The White House Office of Management and Budget (OMB) on Jan. 23 formally rescinded two Biden-era memoranda that required federal agencies to obtain software security attestations from software producers before deploying their products.
The move withdraws OMB Memoranda M-22-18 and its companion policy M-23-16, which required federal agencies to take a range of actions to align with National Institute of Standards and Technology guidance on software security under former President Joe Biden’s May 2021 cybersecurity executive order.
In a memo to agency heads, OMB Director Russell Vought said the policies imposed “unproven and burdensome software accounting processes that prioritized compliance over genuine security investments.”

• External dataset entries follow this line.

theorem gatherMessage_getElem?_of_lt (hi : i < msgLen P ext) :
    (gatherMessage P ext frame j)[i]? = some (frame.getD (P.rsDepth * i + j) 0) := by
  rw [gatherMessage, List.getElem?_append_left (by simpa using hi)]
  simp [hi]

theorem gatherMessage_getElem?_of_le (low : msgLen P ext ≤ i) (hi : i < P.rsK) :
    (gatherMessage P ext frame j)[i]? = some 0 := by
  rw [gatherMessage, List.getElem?_append_right (by simpa using low), List.getElem?_replicate, if_pos]
  rw [List.length_map, List.length_range]
  omega

theorem gatherParity_getElem? (hi : i < P.parPerCw) :
    (gatherParity P ext frame j)[i]? = some (frame.getD (parOff P ext + P.parPerCw * j + i) 0) := by
  simp [gatherParity, hi]

/-- A block is gathered from its own message symbols and from the bytes from the parity on. -/
theorem gatherBlock_congr {frame' : List Byte}
    (message : ∀ i < msgLen P ext, frame[P.rsDepth * i + j]? = frame'[P.rsDepth * i + j]?)
    (parity : ∀ a, parOff P ext ≤ a → frame[a]? = frame'[a]?) :
    gatherBlock P ext frame j = gatherBlock P ext frame' j := by
  have sameMessage : gatherMessage P ext frame j = gatherMessage P ext frame' j := by
    refine congrArg (· ++ _) (List.map_congr_left fun i hi => ?_)
    rw [List.getD_eq_getElem?_getD, List.getD_eq_getElem?_getD, message i (List.mem_range.mp hi)]
  have sameParity : gatherParity P ext frame j = gatherParity P ext frame' j := by
    refine List.map_congr_left fun i _ => ?_
    rw [List.getD_eq_getElem?_getD, List.getD_eq_getElem?_getD, parity _ (by omega)]
  rw [gatherBlock, gatherBlock, sameMessage, sameParity]

end

/-! ### The coefficients of a block (R184) -/

section

variable {P : Params} {par msg w : List Byte} {i : Nat}

theorem coefficients_ascending (order : P.cwOrder = .ascending) : coefficients P par msg = par ++ msg := by
  simp [coefficients, order]

theorem coefficients_descending (order : P.cwOrder = .descending) :
    coefficients P par msg = par.reverse ++ msg.reverse := by
  simp [coefficients, order]

theorem messageOf_ascending (order : P.cwOrder = .ascending) : messageOf P w = w.drop P.parPerCw := by
  simp [messageOf, order]

theorem messageOf_descending (order : P.cwOrder = .descending) : messageOf P w = (w.drop P.parPerCw).reverse := by
  simp [messageOf, order]

theorem coefficients_length : (coefficients P par msg).length = par.length + msg.length := by
  cases order : P.cwOrder with
  | ascending => simp [coefficients_ascending order]
  | descending => simp [coefficients_descending order]

/-- The message symbols of a word are those it was made of. -/
theorem messageOf_coefficients (length : par.length = P.parPerCw) : messageOf P (coefficients P par msg) = msg := by
  cases order : P.cwOrder with
  | ascending => rw [messageOf_ascending order, coefficients_ascending order, List.drop_left' length]
  | descending =>
    rw [messageOf_descending order, coefficients_descending order, List.drop_left' (List.length_reverse.trans length),
      List.reverse_reverse]

theorem messageOf_length (wf : P.Wf) (length : w.length = P.rsN) : (messageOf P w).length = P.rsK := by
  have sizes := rsK_add_of_wf wf
  cases order : P.cwOrder with
  | ascending =>
    rw [messageOf_ascending order, List.length_drop, Params.parPerCw]
    omega
  | descending =>
    rw [messageOf_descending order, List.length_reverse, List.length_drop, Params.parPerCw]
    omega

“This policy diverted agencies from developing tailored assurance requirements for software and neglected to account for threats posed by insecure hardware. Accordingly, OMB Memoranda M-22-18 and M-23-16, a companion policy, are hereby rescinded,” Vought wrote.
In September 2022, the Biden administration issued M-22-18 as part of a broader push to strengthen software supply chain security following high-profile cyber incidents. Under that framework, the White House approved a government-wide secure software development attestation form in March 2024.
Later that month, the Cybersecurity and Infrastructure Security Agency (CISA) announced the availability of the Repository for Software Attestation and Artifacts that software developers could use to share software attestation forms and relevant artifacts. CISA said the goal was to support agencies in procuring software built using secure development practices.
In rescinding the mandates, OMB emphasized that agencies may continue to use those tools – but will no longer be required to do so.
“Agencies shall continue to maintain a complete inventory of software and hardware and develop software and hardware assurance policies and processes that match their risk determinations and mission needs,” Vought wrote.
“Agencies may choose to use the government-wide secure software development resources developed under M-22-18, such as the Secure Software Development Attestation Form,” he added. “Agencies may also choose to adopt contractual terms that require a software producer to provide a current software bill of materials (SBOM) upon request.”
OMB officials had signaled the change in advance. Nick Polk, branch director for federal cybersecurity at OMB, said last Tuesday that the administration planned “a pretty big step to remove some very burdensome compliance requirements.”
Polk added that Federal Chief Information Officer Greg Barbaccia is working every day to “move away from the over-prescriptive, compliance-based approach.”